/-- The capture of a POST write at offset `k` (R29): an even offset is the cell's message word, an odd one
its action word. The POST window has four cells. -/
def State.capture (s : State) (k : Nat) (w : Word) : State :=
  if 8 ≤ k then s
  else if k % 2 = 0 then s.setStage (k / 2) (some (stageOf w))
  else s.captureAction (k / 2) w

/-! ### ACK input (R139, R140) -/

/-- The ACK input is asserted: the debouncer's move on that level (R139). -/
def debounceAsserted (d : Debouncer) (now : Time) : Debouncer :=
  match d with
  | .released => .pressing now
  | .pressing t => .pressing t
  | .pressed => .pressed
  | .releasing _ => .pressed

/-- The ACK input is released: the debouncer's move on that level (R139). -/
def debounceReleased (d : Debouncer) (now : Time) : Debouncer :=
  match d with
  | .released => .released
  | .pressing _ => .released
  | .pressed => .releasing now
  | .releasing t => .releasing t

/-- A press recognized in RUN: it acknowledges the head that waits and has settled, or is counted late
(R140). -/
def State.judgePress (s : State) : State :=
  match s.msg.entries.head? with
  | none => s.countLateAck
  | some h =>
    if h.state ≠ .acked ∧ s.cfg.settleTime ≤ elapsed h.headSince s.now then s.acknowledge h.code
    else s.countLateAck

/-- The line has been asserted for 30 ms (R139). -/
def State.pressDue (s : State) : Bool :=
  match s.msg.debouncer with
  | .pressing t => decide (30 ≤ elapsed t s.now)
  | .released => false
  | .pressed => false
  | .releasing _ => false

/-- A press is recognized (R139, R140): the debouncer moves to PRESSED; in RUN the press is judged, in any other part
state it is discarded. -/
def State.press (s : State) : State :=
  let s1 := s.withMsg { s.msg with debouncer := .pressed }
  if s1.part = .run then s1.judgePress else s1

/-! ### Slot and recall words (R141, R143) -/

def EntryState.code : EntryState → Nat
  | .unacked => 1
  | .acked => 2
  | .clearedUnacked => 3

def Source.code : Source → Nat
  | .postCell c => c
  | .interposer => 4

/-- Word `j` of a slot line that shows an entry (Table 7.3). -/
def Entry.slotWord (e : Entry) (now : Time) (j : Nat) : Word :=
  match j with
  | 0 => word (flagBit e.needsAck 15 + e.cls * 4096 + e.code)
  | 1 => word (e.state.code * 16384 + e.source.code * 256 + e.count)
  | 2 => word e.marker.toNat
  | _ => word (secondsSince e.raiseTime now)

/-- The word a SLOT window answers at offset `k`; none past the configured slot lines (R141, log 19). -/
def State.slotWord (s : State) (k : Nat) : Option Word :=
  if s.cfg.slotLines ≤ k / 4 then none
  else
    match s.msg.entries[k / 4]? with
    | some e => some (e.slotWord s.now (k % 4))
    | none => some 0#16

/-- Word `j` of a recall entry (R143). -/
def RecallEntry.word (e : RecallEntry) (now : Time) (j : Nat) : Word :=
  match j with
  | 0 => Machine.word (e.cls * 4096 + e.code)
  | 1 => Machine.word e.marker.toNat
  | 2 => Machine.word (secondsSince e.raiseTime now)
  | _ => Machine.word (secondsSince e.removeTime now)

/-- The word a RECALL window answers at offset `k`; none above 39 (R143, log 19). -/
def State.recallWord (s : State) (k : Nat) : Option Word :=
  if 40 ≤ k then none
  else
    match s.msg.recalls[k / 4]? with
    | some e => some (e.word s.now (k % 4))
    | none => some 0#16

end Sys2Proof.Machine
end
★ ★ ★ ★
**EXERCISE PROMPT:** Would you retype exactly the lines above, from the line with "(R141, log 19). -/" to the line with "(R143, log 19). -/", with both end lines kept and nothing more?

**YOUR RESPONSE:**
/-- The word a SLOT window answers at offset `k`; none past the configured slot lines (R141, log 19). -/
def State.slotWord (s : State) (k : Nat) : Option Word :=
  if s.cfg.slotLines ≤ k / 4 then none
  else
    match s.msg.entries[k / 4]? with
    | some e => some (e.slotWord s.now (k % 4))
    | none => some 0#16

/-- Word `j` of a recall entry (R143). -/
def RecallEntry.word (e : RecallEntry) (now : Time) (j : Nat) : Word :=
  match j with
  | 0 => Machine.word (e.cls * 4096 + e.code)
  | 1 => Machine.word e.marker.toNat
  | 2 => Machine.word (secondsSince e.raiseTime now)
  | _ => Machine.word (secondsSince e.removeTime now)

/-- The word a RECALL window answers at offset `k`; none above 39 (R143, log 19). -/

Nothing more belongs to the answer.